[Avodah] If you have an electronic water meter, can you turn on your faucet on Shabbos?
Zev Sero
zev at sero.name
Wed Aug 1 09:41:58 PDT 2012
On 1/08/2012 5:26 AM, Marty Bluke wrote:
> R' Micha Berger wrote:
> "I would be happier if PVWC put the meter on a timer and gave me my water for free on Shabbos. Therefore, helping them bill me is lo nicha lei."
>
> And I would be happier if when I cut off the chicken's head it
> wouldn't die, but it will.
That's a law of nature; it's impossible for it not to die. And in the
iconic example, the bird's death is not lo nicha leih, it's simply
irrelevant to him. He doesn't care whether it lives or dies.

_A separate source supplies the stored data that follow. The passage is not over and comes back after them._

-- ==== Sys2Proof/Laws/Bits.lean ====
section
/-! SUPPORT. Flags of CC and the bytes of a word: one lemma per operation of Machine/Bits.lean. -/

namespace Sys2Proof.Machine

/-- Writing a flag writes that flag and no other. -/
@[simp] theorem getFlag_setFlag (fl fl' : Flag) (b : Bool) (cc : Byte) :
    getFlag (setFlag fl b cc) fl' = if fl' = fl then b else getFlag cc fl' := by
  cases fl <;> cases fl' <;> cases b <;> simp [getFlag, setFlag, Flag.pos]

/-- CC is its eight flags. -/
theorem flags_ext {cc cc' : Byte} (h : ∀ fl, getFlag cc fl = getFlag cc' fl) : cc = cc' := by
  have e := h .e; have f := h .f; have hh := h .h; have i := h .i
  have n := h .n; have z := h .z; have v := h .v; have c := h .c
  simp only [getFlag, Flag.pos] at e f hh i n z v c
  ext k hk
  rcases k with _ | _ | _ | _ | _ | _ | _ | _ | k
  · exact c
  · exact v
  · exact z
  · exact n
  · exact i
  · exact hh
  · exact f
  · exact e
  · omega

/-- The update rule of a result determines CC. -/
theorem FlagsBecome.unique {upd : FlagUpdate} {cc a b : Byte} (ha : FlagsBecome upd cc a) (hb : FlagsBecome upd cc b) :
    a = b := flags_ext fun fl => (ha fl).trans (hb fl).symm

theorem toNat_join (h l : Byte) : (join h l).toNat = h.toNat * 256 + l.toNat := by
  show (h ++ l : BitVec (8 + 8)).toNat = _
  rw [BitVec.toNat_append, Nat.shiftLeft_eq, Nat.mul_comm, ← Nat.two_pow_add_eq_or_of_lt l.isLt h.toNat]

@[simp] theorem toNat_hi (v : Word) : (hi v).toNat = v.toNat / 256 := by
  have := v.isLt
  simp only [hi, BitVec.extractLsb'_toNat, Nat.shiftRight_eq_div_pow]
  omega

@[simp] theorem toNat_lo (v : Word) : (lo v).toNat = v.toNat % 256 := by
  simp [lo, BitVec.extractLsb'_toNat]

@[simp] theorem hi_join (h l : Byte) : hi (join h l) = h := by
  apply BitVec.eq_of_toNat_eq; rw [toNat_hi, toNat_join]; omega

@[simp] theorem lo_join (h l : Byte) : lo (join h l) = l := by
  apply BitVec.eq_of_toNat_eq; rw [toNat_lo, toNat_join]; omega

@[simp] theorem join_hi_lo (v : Word) : join (hi v) (lo v) = v := by
  apply BitVec.eq_of_toNat_eq; rw [toNat_join, toNat_hi, toNat_lo]; omega

end Sys2Proof.Machine
end

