-- ==== Sys2Proof/Laws/Operands.lean ====
section
/-! SUPPORT. Operand access: computing an address and reading an operand move the base register of an auto-increment or
auto-decrement, may have the side effects of their reads, and change nothing else. -/

namespace Sys2Proof.Machine

theorem sub_one_eq (w : Word) : w - 1#16 = w + 0xFFFF#16 := by
  rw [BitVec.sub_eq_add_neg]; rfl
theorem sub_two_eq (w : Word) : w - 2#16 = w + 0xFFFE#16 := by
  rw [BitVec.sub_eq_add_neg]; rfl

theorem sameButReads_deref (ind : Bool) {st : State} {p : Word × State} (h : SameButReads st p.2) :
    SameButReads st (deref ind p).2 := by
  cases ind
  · exact h
  · exact h.trans (sameButReads_memRead16 _ _)

theorem preDec_snd (r : IdxReg) (n m : Word) (h : ∀ w : Word, w - n = w + m) (st : State) :
    (preDec r n st).2 = bump r m st := by simp only [preDec, bump, h]

/-- An indexed address: the register update of its mode, and the side effects of a pointer read. -/
theorem sameButReads_eaIndexed (ix : Indexed) (st : State) : SameButReads (autoStep (.idx ix) st) (eaIndexed ix st).2 := by
  cases ix with
  | dec1 r => rw [eaIndexed, preDec_snd r _ _ sub_one_eq]; exact .refl _
  | dec2 r ind =>
    rw [eaIndexed]
    refine sameButReads_deref ind ?_
    rw [preDec_snd r _ _ sub_two_eq]; exact .refl _
  | off5 => exact .refl _
  | inc1 => exact .refl _
  | extInd => exact sameButReads_memRead16 _ _
  | _ => exact sameButReads_deref _ (.refl _)

/-- An address of any mode. -/
theorem sameButReads_ea (m : Mem) (st : State) : SameButReads (autoStep m st) (ea m st).2 := by
  cases m with
  | idx ix => exact sameButReads_eaIndexed ix st
  | _ => exact .refl _

/-- A byte operand. -/
theorem sameButReads_operand8 (m : Src8) (st : State) : SameButReads (autoStep8 m st) (operand8 m st).2 := by
  cases m with
  | imm => exact .refl _
  | mem m => exact (sameButReads_ea m st).trans (sameButReads_readEffect _ _)

/-- A word operand. -/
theorem sameButReads_operand16 (m : Src16) (st : State) : SameButReads (autoStep16 m st) (operand16 m st).2 := by
  cases m with
  | imm => exact .refl _
  | mem m => exact (sameButReads_ea m st).trans (sameButReads_memRead16 _ _)

theorem ea_regs (m : Mem) (st : State) : (ea m st).2.regs = (autoStep m st).regs := (sameButReads_ea m st).regs
theorem operand8_regs (m : Src8) (st : State) : (operand8 m st).2.regs = (autoStep8 m st).regs :=
  (sameButReads_operand8 m st).regs
theorem operand16_regs (m : Src16) (st : State) : (operand16 m st).2.regs = (autoStep16 m st).regs :=
  (sameButReads_operand16 m st).regs

@[simp] theorem autoStep8_cc (m : Src8) (st : State) : (autoStep8 m st).regs.cc = st.regs.cc := by
  cases m <;> simp [autoStep8]
@[simp] theorem autoStep8_a (m : Src8) (st : State) : (autoStep8 m st).regs.a = st.regs.a := by
  cases m <;> simp [autoStep8]
@[simp] theorem autoStep8_b (m : Src8) (st : State) : (autoStep8 m st).regs.b = st.regs.b := by
  cases m <;> simp [autoStep8]
@[simp] theorem autoStep16_cc (m : Src16) (st : State) : (autoStep16 m st).regs.cc = st.regs.cc := by
  cases m <;> simp [autoStep16]

/-- Registers of one file read the same. -/
theorem getReg8_congr {st t : State} (r : Reg8) (h : t.regs = st.regs) : getReg8 r t = getReg8 r st := by
  cases r <;> simp [h]
theorem getReg16_congr {st t : State} (r : Reg16) (h : t.regs = st.regs) : getReg16 r t = getReg16 r st := by
  cases r <;> simp [h]

/-- No operand access changes an accumulator or CC. -/
@[simp] theorem operand8_cc (m : Src8) (st : State) : (operand8 m st).2.regs.cc = st.regs.cc := by
  rw [operand8_regs, autoStep8_cc]
@[simp] theorem operand8_a (m : Src8) (st : State) : (operand8 m st).2.regs.a = st.regs.a := by
  rw [operand8_regs, autoStep8_a]
@[simp] theorem operand8_b (m : Src8) (st : State) : (operand8 m st).2.regs.b = st.regs.b := by
  rw [operand8_regs, autoStep8_b]
@[simp] theorem operand16_cc (m : Src16) (st : State) : (operand16 m st).2.regs.cc = st.regs.cc := by
  rw [operand16_regs, autoStep16_cc]
@[simp] theorem ea_cc (m : Mem) (st : State) : (ea m st).2.regs.cc = st.regs.cc := by
  rw [ea_regs, autoStep_cc]

/-- The shape of every 8-bit accumulator instruction, from the rule of its operation. -/
theorem byteAlu_of_op {keep : Bool} {r : Reg8} {mk : Src8 → Instr} {op : Byte → Byte → Byte → Byte × Byte}
    {rule : Byte → Byte → Byte → Byte → Byte → Prop} (hr : r = .a ∨ r = .b)
    (he : ∀ m st, exec (mk m) st = .next (alu8 keep r op m st))
    (hop : ∀ a m cc, rule a m cc (op a m cc).1 (op a m cc).2) : ByteAlu keep r mk rule := by
  intro m st
  have hreg : getReg8 r (operand8 m st).2 = getReg8 r st := by rcases hr with rfl | rfl <;> simp
  refine ⟨_, _, he m st, ?_, sameButReads_operand8 m st⟩
  have := hop (getReg8 r st) (operand8 m st).1 st.regs.cc
  simpa [hreg] using this

/-- The shape of every 16-bit register instruction, from the rule of its operation. -/
theorem wordAlu_of_op {keep : Bool} {r : Reg16} {mk : Src16 → Instr} {op : Word → Word → Byte → Word × Byte}
    {rule : Word → Word → Byte → Word → Byte → Prop} (he : ∀ m st, exec (mk m) st = .next (alu16 keep r op m st))
    (hop : ∀ a m cc, rule a m cc (op a m cc).1 (op a m cc).2) : WordAlu keep r mk rule := by
  intro m st
  refine ⟨_, _, he m st, ?_, sameButReads_operand16 m st⟩
  have := hop (getReg16 r (autoStep16 m st)) (operand16 m st).1 st.regs.cc
  simpa [getReg16_congr r (operand16_regs m st)] using this

/-- The shape of every read-modify-write, from the rule of its operation. -/
theorem memModify_of_op {mk : Mem → Instr} {op : Byte → Byte → Byte × Byte} {rule : Byte → Byte → Byte → Byte → Prop}
    (he : ∀ m st, exec (mk m) st = .next (modify op m st)) (hop : ∀ m cc, rule m cc (op m cc).1 (op m cc).2) :
    MemModify mk rule := by
  intro m st
  have hr := sameButReads_ea m st
  have hq : getReg8 .cc (memRead (ea m st).1 (ea m st).2).2 = st.regs.cc := by simp
  refine ⟨(op (peek (ea m st).2 (ea m st).1) st.regs.cc).1, (op (peek (ea m st).2 (ea m st).1) st.regs.cc).2, _, he m st,
    ?_, hop _ _, hr, ?_, ?_, ?_⟩
  · simp only [modify, hq]; rfl
  · simp [modify, ea_regs]
  · refine StoreFrame.of_board (t := memWrite (ea m st).1 _ (readEffect (ea m st).1 (ea m st).2)) ?_ (setReg8_board _ _ _)
    exact .of_reads (autoStep_board m st) (hr.trans (sameButReads_readEffect _ _)) (storeFrame_memWrite _ _ _)
  · intro hw hp
    have hr' := hr.trans (sameButReads_readEffect (ea m st).1 (ea m st).2)
    rw [modify, setCc_eq, peek_congr (setReg8_board _ _ _)]
    refine (peek_memWrite_plain _ ?_ (PlainRam.congr ?_ hp)).trans ?_
    · rw [memRead_snd, hr'.ram, autoStep_board]; exact hw
    · rw [memRead_snd, hr'.protMask, autoStep_board]
    · rw [hq]; rfl

/-- The shape of every accumulator form, from the rule of its operation. -/
theorem regModify_of_op {r : Reg8} {i : Instr} {op : Byte → Byte → Byte × Byte} {rule : Byte → Byte → Byte → Byte → Prop}
    (he : ∀ st, exec i st = .next (unary op r st)) (hop : ∀ m cc, rule m cc (op m cc).1 (op m cc).2) :
    RegModify r i rule := fun st => ⟨_, _, he st, hop _ _⟩

end Sys2Proof.Machine
end

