-- ==== Sys2Proof/Laws/Pull.lean ====
section
/-! SUPPORT. Pulls and the return from an exception: only registers change, apart from the side effects of the reads, and
outside the I/O window each pull is a register write of the byte or word on the stack. -/

namespace Sys2Proof.Machine

/-! ### Bytes read one after another -/

/-- A read does not look at the registers. -/
theorem readEffect_with_regs (a : Word) (r : Regs) (st : State) :
    readEffect a { st with regs := r } = { readEffect a st with regs := r } := by
  unfold readEffect
  split
  · unfold asicReadEffect
    generalize asicReg a = g
    cases g <;> rfl
  · rfl

/-- Reads do not look at the registers. -/
theorem readAll_with_regs (a : Word) (n : Nat) (r : Regs) (st : State) :
    readAll a n { st with regs := r } = { readAll a n st with regs := r } := by
  induction n with
  | zero => rfl
  | succ n ih => rw [readAll, ih, readEffect_with_regs, readAll]

/-- The first read, then the others. -/
theorem readAll_succ_left (a : Word) (n : Nat) (st : State) :
    readAll (a + 1#16) n (readEffect a st) = readAll a (n + 1) st := by
  induction n with
  | zero => simp [readAll]
  | succ n ih =>
    have e : a + 1#16 + BitVec.ofNat 16 n = a + BitVec.ofNat 16 (n + 1) := by
      rw [BitVec.add_assoc, Nat.add_comm n 1, BitVec.ofNat_add]
    rw [readAll, ih, e]
    rfl

theorem sameButReads_readAll (a : Word) (n : Nat) (st : State) : SameButReads st (readAll a n st) := by
  induction n with
  | zero => rfl
  | succ n ih => exact ih.trans (sameButReads_readEffect _ _)

/-- Outside the I/O window reads have no side effect. -/
theorem readAll_of_noIo {a : Word} {n : Nat} (h : NoIo a n) (st : State) : readAll a n st = st := by
  induction n with
  | zero => rfl
  | succ n ih => rw [readAll, ih fun k hk => h k (by omega), readEffect_of_not_io (h n (by omega))]

theorem readByte_of_noIo {a : Word} {n k : Nat} (h : NoIo a n) (hk : k < n) (st : State) :
    readByte st a k = peek st (a + BitVec.ofNat 16 k) := by
  rw [readByte, readAll_of_noIo fun j hj => h j (by omega)]

theorem readByte_zero (st : State) (a : Word) : readByte st a 0 = peek st a := by
  rw [readByte, readAll, show BitVec.ofNat 16 0 = 0#16 from rfl, BitVec.add_zero]

/-- `n` bytes have been pulled since `st`: their reads' side effects, and registers. -/
structure Reading (sp : StackReg) (n : Nat) (st t : State) : Prop where
  state : t = { readAll (sp.val st) n st with regs := t.regs }
  pointer : sp.val t = sp.val st + BitVec.ofNat 16 n

namespace Reading

theorem start (sp : StackReg) (st : State) : Reading sp 0 st st := ⟨rfl, by simp⟩

/-- The byte at the pointer is the next one. -/
theorem peek_eq {sp : StackReg} {n : Nat} {st t : State} (h : Reading sp n st t) :
    peek t (sp.val t) = readByte st (sp.val st) n := by
  rw [h.pointer, readByte]
  exact peek_congr (by rw [h.state]) _

theorem pull8 {sp : StackReg} {n : Nat} {st t : State} (h : Reading sp n st t) :
    Reading sp (n + 1) st (Machine.pull8 sp t).2 ∧ (Machine.pull8 sp t).1 = readByte st (sp.val st) n ∧
      (Machine.pull8 sp t).2.regs = sp.put (sp.val st + BitVec.ofNat 16 (n + 1)) t.regs := by
  have hp : sp.val t + 1#16 = sp.val st + BitVec.ofNat 16 (n + 1) := by
    rw [h.pointer, BitVec.add_assoc, BitVec.ofNat_add]
  have hr : (Machine.pull8 sp t).2.regs = sp.put (sp.val st + BitVec.ofNat 16 (n + 1)) t.regs := by
    rw [(sameButReads_pull8 sp t).regs, hp]
    cases sp <;> rfl
  refine ⟨⟨?_, val_of_put hr⟩, h.peek_eq, hr⟩
  have e : (Machine.pull8 sp t).2 = { readEffect (sp.val t) t with regs := (Machine.pull8 sp t).2.regs } := by
    cases sp <;> rfl
  have e' : readEffect (sp.val t) t = { readAll (sp.val st) (n + 1) st with regs := t.regs } := by
    rw [readAll, ← h.pointer, ← readEffect_with_regs, ← h.state]
  exact e.trans (by rw [e'])

theorem withRegs {sp : StackReg} {n : Nat} {st t u : State} (h : Reading sp n st t) (hu : u = { t with regs := u.regs })
    (hp : sp.val u = sp.val t) : Reading sp n st u where
  state := hu.trans (by rw [h.state])
  pointer := hp.trans h.pointer

theorem setReg8 {sp : StackReg} {n : Nat} {st t : State} (h : Reading sp n st t) (r : Reg8) (v : Byte) :
    Reading sp n st (Machine.setReg8 r v t) :=
  h.withRegs (setReg8_eq r v t) (by cases sp <;> cases r <;> rfl)

theorem setReg16 {sp : StackReg} {n : Nat} {st t : State} (h : Reading sp n st t) (r : Reg16) (hr : r ≠ sp.reg) (v : Word) :
    Reading sp n st (Machine.setReg16 r v t) :=
  h.withRegs (setReg16_eq r v t) (by cases sp <;> cases r <;> first | rfl | exact absurd rfl hr)

/-- A byte pulled into a register. -/
theorem pullReg8 {sp : StackReg} {n : Nat} {st t : State} (h : Reading sp n st t) (r : Reg8) :
    Reading sp (n + 1) st (Machine.pullReg8 sp r t) ∧
      (Machine.pullReg8 sp r t).regs =
        (Machine.setReg8 r (readByte st (sp.val st) n)
          { t with regs := sp.put (sp.val st + BitVec.ofNat 16 (n + 1)) t.regs }).regs := by
  obtain ⟨h1, h2, h3⟩ := h.pull8
  refine ⟨h1.setReg8 r _, ?_⟩
  rw [Machine.pullReg8, h2]
  cases r <;> simp [h3]

/-- A word pulled into a register. -/
theorem pullReg16 {sp : StackReg} {n : Nat} {st t : State} (h : Reading sp n st t) (r : Reg16) (hr : r ≠ sp.reg)
    (hd : r ≠ .d) :
    Reading sp (n + 2) st (Machine.pullReg16 sp r t) ∧
      (Machine.pullReg16 sp r t).regs =
        (Machine.setReg16 r (wordOf (readByte st (sp.val st)) n)
          { t with regs := sp.put (sp.val st + BitVec.ofNat 16 (n + 2)) t.regs }).regs := by
  obtain ⟨h1, h2, h3⟩ := h.pull8
  obtain ⟨k1, k2, k3⟩ := h1.pull8
  refine ⟨k1.setReg16 r hr _, ?_⟩
  rw [Machine.pullReg16, pull16, h2, k2, wordOf]
  cases r <;> first | exact absurd rfl hd | simp [k3, h3]

end Reading

/-! ### Pulls -/

/-- Only registers change, apart from the side effects of reads. -/
def PullsOnly (st t : State) : Prop := SameButReads { st with regs := t.regs } t

namespace PullsOnly

theorem refl (st : State) : PullsOnly st st := rfl

theorem trans {s t u : State} (h : PullsOnly s t) (h' : PullsOnly t u) : PullsOnly s u := by
  unfold PullsOnly SameButReads at *
  rw [h', h]

theorem pull8 (sp : StackReg) (st : State) : PullsOnly st (pull8 sp st).2 := by
  have := sameButReads_pull8 sp st
  unfold PullsOnly SameButReads at *
  rw [this]
  cases sp <;> rfl

theorem setReg8 (r : Reg8) (v : Byte) (st : State) : PullsOnly st (setReg8 r v st) := by
  unfold PullsOnly SameButReads
  cases r <;> rfl

theorem setReg16 (r : Reg16) (v : Word) (st : State) : PullsOnly st (setReg16 r v st) := by
  unfold PullsOnly SameButReads
  cases r <;> rfl

theorem pullReg8 (sp : StackReg) (r : Reg8) (st : State) : PullsOnly st (pullReg8 sp r st) :=
  (pull8 sp st).trans (setReg8 _ _ _)

theorem pullReg16 (sp : StackReg) (r : Reg16) (st : State) : PullsOnly st (pullReg16 sp r st) :=
  ((pull8 sp st).trans (pull8 sp _)).trans (setReg16 _ _ _)

/-- The return from an exception changes registers only (45_system.md R333). -/
theorem returnFromException (st : State) : PullsOnly st (returnFromException st) := by
  unfold Machine.returnFromException
  dsimp only
  split
  · refine PullsOnly.trans ?_ (pullReg16 _ _ _)
    refine PullsOnly.trans ?_ (pullReg16 _ _ _)
    refine PullsOnly.trans ?_ (pullReg16 _ _ _)
    refine PullsOnly.trans ?_ (pullReg16 _ _ _)
    refine PullsOnly.trans ?_ (pullReg8 _ _ _)
    refine PullsOnly.trans ?_ (pullReg8 _ _ _)
    refine PullsOnly.trans ?_ (pullReg8 _ _ _)
    exact pullReg8 _ _ _
  · exact PullsOnly.trans (pullReg8 _ _ _) (pullReg16 _ _ _)

end PullsOnly

/-- The byte a pull answers. -/
theorem pull8_fst (sp : StackReg) (st : State) : (pull8 sp st).1 = peek st (sp.val st) := rfl

/-- The registers after a pulled byte: the stack pointer is one higher. -/
theorem pull8_regs (sp : StackReg) (st : State) : (pull8 sp st).2.regs = sp.put (sp.val st + 1#16) st.regs := by
  rw [(sameButReads_pull8 sp st).regs]
  cases sp <;> rfl

/-- CC after it was pulled: the byte at S. -/
theorem pullReg8_cc (st : State) : (pullReg8 .s .cc st).regs.cc = peek st st.regs.s := by
  rw [pullReg8, setReg8_cc_regs]
  exact pull8_fst _ _

/-- A stacked CC with E set: the whole frame is pulled. -/
theorem returnFromException_entire {st : State} (he : getFlag (peek st st.regs.s) .e = true) :
    returnFromException st =
      pullReg16 .s .pc (pullReg16 .s .u (pullReg16 .s .y (pullReg16 .s .x
        (pullReg8 .s .dp (pullReg8 .s .b (pullReg8 .s .a (pullReg8 .s .cc st))))))) := by
  rw [returnFromException, getReg8_cc, pullReg8_cc, he, if_pos rfl]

> The same thing applies here, the water company is billing me for usage
> and when I turn on the faucet the meter will record my usage on Shabbos.
There is no physical law that compels the water company to charge you.
There's no physical reason why it can't give you water for free. It
chooses not to do so, and that decision is definitely lo nicha lach; it
hurts you in the pocket. You understand the decision, but you wish it
had gone the other way.
> When I come to turn on the water faucet on Shabbos, we can't deal with
> hypotheticals but the facts as they are right now and
You've just destroyed the whole concept of "lo nicha leih".
> right now I want
> the meter to record my usage so I will know how much to pay.
No you don't. Right now you *still* want not to have to pay. If the
meter were to stop running you'd be happy, not sad.
--
Zev Sero "Natural resources are not finite in any meaningful
zev at sero.name economic sense, mind-boggling though this assertion
may be. The stocks of them are not fixed but rather
are expanding through human ingenuity."